What are the sudo authorizations?

When you install impersonation, DSS adds a sudoers rule in /etc/sudoers.d/dataiku-dss-THE_DSS_USER-RANDOM_STRING

Note

If DSS could not install this sudoers rule, the impersonation setup asks you to do it manually

This rule allows DSS to run, as root, a small wrapper which is used:

  • To execute user-submitted code as the end-user UNIX accounts
  • To change permissions and ownerships on various files required by user-submitted code

No user-submitted code runs as root. The wrapper (also called the security module) has a specific configuration to limit which users it may run as.

Configuration of the local security module

When DSS runs a command on behalf of an end-user, it consults the security module configuration in DATADIR/security/security-config.ini

This ini file contains two important information:

  • Which user groups it may change identity to. This is configured in [users], in the allowed_user_groups settings
  • Where DSS is located. DSS will not change any file permissions outside of this directory

Splitted DSS datadirs

In some configurations, you might have “splitted” your DSS datadir, by using symbolic links.

To allow the security module to change file permissions in the additional locations, fill in the additional_allowed_file_dirs in the dirs section

File structure of HDFS datasets

In regular security mode, datasets location is specified by a path in a connection.

When multi-user security is enabled, DSS uses a different files pattern for managed datasets: if the dataset’s configured location is /user/dataiku/datasets/MYPROJECT/mydataset, then the actual data is written in /user/dataiku/datasets/MYPROJECT/mydataset/data.
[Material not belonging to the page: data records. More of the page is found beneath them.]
section
variable {t x : State} {op : SeqOp} {evs : List BusEvent} {c : BusCall}

theorem Running.steps_succ (h : Running t op evs x) {y : State} (hy : seqStep x = .next y) :
    seqSteps (evs.length + 1) t = .next y := by
  rw [seqSteps_add evs.length 1 h.steps, seqSteps_succ 0 hy]
  rfl

/-- R99: one step of a running command: call number `evs.length` of its frame. -/
theorem Running.step (h : Running t op evs x) (hc : (frame t.params op t.latch)[evs.length]? = some c) :
    ∃ ev y, eventOf c ev ∧ After t (evs ++ [ev]) y ∧
      ((ev = .avail false ∧ seqStep x = .next (raiseError .noData y)) ∨
        (ev ≠ .avail false ∧ seqStep x = .next (advance op evs.length y))) := by
  refine ⟨(busCall c x).1, received (busCall c x).1 (busCall c x).2, eventOf_envCall x.draws x.env c, h.after.call c, ?_⟩
  have hstep : seqStep x = .next (afterCall op evs.length (busCall c x).1 (busCall c x).2) := by
    rw [seqStep_run h.seq, h.after.params, h.after.latch, hc]
  by_cases hev : (busCall c x).1 = .avail false
  · refine .inl ⟨hev, hstep.trans ?_⟩
    rw [hev]
    rfl
  · exact .inr ⟨hev, hstep.trans (congrArg _ (afterCall_eq_advance op _ _ hev))⟩

/-- R99: a step that is not the frame's last, and is not told that no byte is available, leaves the command running. -/
theorem Running.of_advance (h : Running t op evs x) {ev : BusEvent} {y : State} (hy : After t (evs ++ [ev]) y)
    (hmore : evs.length + 1 < (frame t.params op t.latch).length) (hstep : seqStep x = .next (advance op evs.length y)) :
    Running t op (evs ++ [ev]) { y with seq := .run op (evs.length + 1) } := by
  have hadv : advance op evs.length y = { y with seq := .run op (evs.length + 1) } := by
    rw [advance, hy.params, hy.latch, if_neg hmore.ne]
  have hlen : (evs ++ [ev]).length = evs.length + 1 := List.length_append
  have hsteps := h.steps_succ (hstep.trans (congrArg _ hadv))
  refine ⟨fun n hn => ?_, by rw [hlen]; exact hsteps, by rw [hlen], { hy with }⟩
  obtain hn | rfl : n ≤ evs.length ∨ n = evs.length + 1 := by omega
  · exact h.busyUntil n hn
  · exact ⟨_, hsteps, hy.status, rfl, hy.regs⟩

/-- R63, R64, R67, R68: the calls of a frame that have no answer are made in order, in every environment. -/
theorem exists_running_of_fixed (ht : Running t op [] t)
    (hcalls : evs.map some <+: (frame t.params op t.latch).map fixedEvent)
    (hmore : evs.length < (frame t.params op t.latch).length) : ∃ y, Running t op evs y := by
  induction evs using List.reverseRecOn with
  | nil => exact ⟨t, ht⟩
  | append_singleton evs ev ih =>
    obtain ⟨rest, hrest⟩ := hcalls
    rw [List.length_append, List.length_singleton] at hmore
    obtain ⟨y, hy⟩ := ih ⟨some ev :: rest, by simpa using hrest⟩ (by omega)
    have hnext : ((frame t.params op t.latch).map fixedEvent)[evs.length]? = some (some ev) := by
      simp [← hrest]
    rw [List.getElem?_map, Option.map_eq_some_iff] at hnext
    obtain ⟨c, hc, hfix⟩ := hnext
    obtain ⟨ev', z, hev, hz, ⟨rfl, -⟩ | ⟨-, hstep⟩⟩ := hy.step hc <;> obtain rfl := eventOf_fixedEvent hfix hev
    · cases c <;> simp [fixedEvent] at hfix
    · exact ⟨_, hy.of_advance hz hmore hstep⟩

/-- R83, R92: an availability question ends the command with NODATA, or leaves it running. -/
theorem Running.avail (h : Running t op evs x) (hc : (frame t.params op t.latch)[evs.length]? = some .avail)
    (hmore : evs.length + 1 < (frame t.params op t.latch).length) :
    (∃ y, After t (evs ++ [.avail false]) y ∧ seqStep x = .next (raiseError .noData y)) ∨
      ∃ y, Running t op (evs ++ [.avail true]) y := by
  obtain ⟨ev, y, ⟨r, rfl⟩, hy, ⟨hev, hstep⟩ | ⟨hev, hstep⟩⟩ := h.step hc
  · exact .inl ⟨y, hev ▸ hy, hstep⟩
  · obtain rfl : r = true := by simpa using hev
    exact .inr ⟨_, h.of_advance hy hmore hstep⟩

/-- R83: a read that is not the frame's last call leaves the command running. -/
theorem Running.read (h : Running t op evs x) (hc : (frame t.params op t.latch)[evs.length]? = some .read)
    (hmore : evs.length + 1 < (frame t.params op t.latch).length) : ∃ b y, Running t op (evs ++ [.rd b]) y := by
  obtain ⟨ev, y, ⟨b, rfl⟩, hy, ⟨hev, -⟩ | ⟨-, hstep⟩⟩ := h.step hc
  · cases hev
  · exact ⟨b, _, h.of_advance hy hmore hstep⟩

/-- R99, R100: the step that makes the frame's last call completes the command. -/
theorem Running.last (h : Running t op evs x) (hc : (frame t.params op t.latch)[evs.length]? = some c) (hav : c ≠ .avail)
    (hlast : evs.length + 1 = (frame t.params op t.latch).length) :
    ∃ ev y, eventOf c ev ∧ After t (evs ++ [ev]) y ∧ seqStep x = .next (complete (results op y.rbuf) y) := by
  obtain ⟨ev, y, hev, hy, ⟨hf, -⟩ | ⟨-, hstep⟩⟩ := h.step hc
  · exact absurd hf (ne_availFalse_of_eventOf hav hev)
  · refine ⟨ev, y, hev, hy, hstep.trans ?_⟩
    rw [advance, hy.params, hy.latch, if_pos hlast]

end

end Sys2Proof.Machine
end

section
/-! RTCW (30_encoding.md R63, 41_rtc_register_mux.md R82): the accepting write, and the frame sent in ten steps. -/

namespace Sys2Proof.Machine

/-- R97: while BUSY a write to an RW register is dropped. -/
theorem hostAccess_write_reg_busy {r : Reg} (hr : hostWritable r = true) (v : Byte) {s : State} (hb : s.status.busy = true) :
    hostAccess (.write (regOffset r) v) s = .next { s with status := { s.status with errBusy := true } } := by
  have hwrite : hostAccess (.write (regOffset r) v) s = .next (hostWriteReg r v s) := by
    simp [hostAccess, hostWrite]
  rw [hwrite, hostWriteReg, if_pos hr, if_pos hb]
  rfl

/-- R15, R56: the host may write every operand register. -/
theorem hostWritable_of_mem_operandRegs {i : Instr} {r : Reg} (h : r ∈ operandRegs i) : hostWritable r = true := by
  revert r
  cases i <;> decide

/-- R82: RTCW's check, in the accepting write. -/
theorem execRtcw_rangeError {s : State} (h : Ready s) (hp : s.params.checkRange = true)
    (hr : timeInRange (timeRecord s.regs) = false) : exec .rtcw s = .next { s with status := rangeErrorStatus } := by
  have hexec := execRtcw_idle h.notBusy
  rw [hp, hr, if_pos (by decide), h.withStatus_idle] at hexec
  exact hexec

/-- R32, R82, R96: the state of an accepted RTCW. -/
def startedRtcw (s : State) : State :=
  { s with status := busyStatus, seq := .run .rtcw 0, latch := ⟨timeRecord s.regs, 0, 0⟩, rbuf := .zero, rcnt := 0 }

/-- R82: an RTCW that passes its check, or is not checked, is started. -/
theorem execRtcw_started {s : State} (h : Ready s) (hr : s.params.checkRange = true → timeInRange (timeRecord s.regs) = true) :
    exec .rtcw s = .next (startedRtcw s) := by
  have hexec := execRtcw_idle h.notBusy
  rwa [if_neg (not_rangeError_iff.2 hr)] at hexec

/-- R63: the events of RTCW's frame up to the END. -/
def rtcwEvents (p : Params) (t : Bytes7) : List BusEvent :=
  [.beginTxn rtcId, .wr rtcBase, .wr (encByte p t.b0), .wr (encByte p t.b1), .wr (encByte p t.b2), .wr (encByte p t.b3),
    .wr (encByte p t.b4), .wr (encByte p t.b5), .wr (encByte p t.b6)]

/-- R63, R82: RTCW holds BUSY through nine steps and completes in the tenth, whatever the environment does. -/
theorem rtcw_run (s : State) :
    ∃ x y, Running (startedRtcw s) .rtcw (rtcwEvents s.params (timeRecord s.regs)) x ∧
      After (startedRtcw s) (rtcwEvents s.params (timeRecord s.regs) ++ [.endTxn]) y ∧
      seqSteps 10 (startedRtcw s) = .next (complete [] y) := by
  obtain ⟨x, hx⟩ := exists_running_of_fixed (evs := rtcwEvents s.params (timeRecord s.regs))
    (running_nil (t := startedRtcw s) (op := .rtcw) rfl rfl rfl) ⟨[some .endTxn], rfl⟩ (by decide : 9 < 10)
  obtain ⟨ev, y, hev, hy, hstep⟩ := hx.last (c := .endTxn) rfl (by decide) rfl
  obtain rfl : ev = .endTxn := hev
  exact ⟨x, y, hx, hy, hx.steps_succ hstep⟩

/-- Settles O25: the accepting write checks and latches the record, and the ten calls of the frame have no answer. -/
theorem rtcwSendsTheEncodedRecord : Obligations.RtcwSendsTheEncodedRecord := by
  refine ⟨fun s => execRtcw_rangeError, fun s hs hr => ?_, fun p v hv => if_pos hv, fun p v hv => if_neg (by omega),
    by decide, fun s r v hr hb => hostAccess_write_reg_busy (hostWritable_of_mem_operandRegs hr) v hb,
    by decide, by decide, by decide, by decide⟩
  obtain ⟨x, y, hx, hy, hsteps⟩ := rtcw_run s
  exact ⟨startedRtcw s, complete [] y, execRtcw_started hs hr, rfl, hx.busyUntil, hsteps, hy.status_complete [], rfl,
    hy.regs, hy.params, hy.program, hy.reads, hy.trace⟩

end Sys2Proof.Machine
end

section
/-! EEW (30_encoding.md R67, 42_eeprom_framer.md R91): the accepting write, the frame sent in five steps, and the settle hold. -/

namespace Sys2Proof.Machine

/-- R91: EEW's check, in the accepting write. -/
theorem execEew_rangeError {s : State} (h : Ready s) (hp : s.params.checkRange = true)
    (hr : eeInRange (eeAddress s.regs) = false) : exec .eew s = .next { s with status := rangeErrorStatus } := by
  have hexec := execEew_idle h.notBusy
  rw [hp, hr, if_pos (by decide), h.withStatus_idle] at hexec
  exact hexec

/-- R32, R91, R96: the state of an accepted EEW. -/
def startedEew (s : State) : State :=
  { s with
    status := busyStatus
    seq := .run .eew 0
    latch := ⟨.zero, eeAddress s.regs, regVal s.regs .eeData⟩
    rbuf := .zero
    rcnt := 0 }

/-- R91: an EEW that passes its check, or is not checked, is started. -/
theorem execEew_started {s : State} (h : Ready s) (hr : s.params.checkRange = true → eeInRange (eeAddress s.regs) = true) :
    exec .eew s = .next (startedEew s) := by
  have hexec := execEew_idle h.notBusy
  rwa [if_neg (not_rangeError_iff.2 hr)] at hexec

/-- R67: the events of EEW's frame up to the END, as the operand registers give them. -/
def eewEvents (f : RegFile) : List BusEvent :=
  [.beginTxn eeId, .wr f.eeAddrH.val, .wr f.eeAddrL.val, .wr f.eeData.val, .endTxn]

/-- R66, R67: the frame of an accepted EEW, as the operand registers give it. -/
theorem frame_startedEew (s : State) : frame (startedEew s).params .eew (startedEew s).latch =
    [.beginTxn eeId, .write s.regs.eeAddrH.val, .write s.regs.eeAddrL.val, .write s.regs.eeData.val, .endTxn, .settle] := by
  have hframe : frame (startedEew s).params .eew (startedEew s).latch =
    eewFrame (eeAddress s.regs) s.regs.eeData.val := rfl
  rw [hframe, eewFrame, addrHi_eeAddress, addrLo_eeAddress]

/-- R67, R91: EEW holds BUSY through the five steps of its frame and the settle hold, and completes at its end, whatever the
environment does. -/
theorem eew_run (s : State) :
    ∃ x y, Running (startedEew s) .eew (eewEvents s.regs) x ∧ After (startedEew s) (eewEvents s.regs ++ [.settle]) y ∧
      seqStep x = .next (complete [] y) := by
  have hframe := frame_startedEew s
  obtain ⟨x, hx⟩ := exists_running_of_fixed (evs := eewEvents s.regs)
    (running_nil (t := startedEew s) (op := .eew) rfl rfl rfl) ⟨[some .settle], by rw [hframe]; rfl⟩ (by rw [hframe]; exact (by decide : 5 < 6))
  obtain ⟨ev, y, hev, hy, hstep⟩ := hx.last (c := .settle) (by rw [hframe]; rfl) (by decide) (by rw [hframe]; rfl)
  obtain rfl : ev = .settle := hev
  exact ⟨x, y, hx, hy, hstep⟩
The “data” folder belongs to the last user who wrote the dataset (this might be “hive” or “impala”). The “mydataset” folder always belong to the dssuser user.

ACLs preventing access are on the “mydataset” folder. Within the “mydataset” folder, it is normal for data files to have world-readable permissions. The restrictive “gateway” ACLs on “mydataset” prevent unauthorized users from accessing them.

This behavior is configured in the settings of the HDFS connection, in the “Write ACL synchronization mode” setting.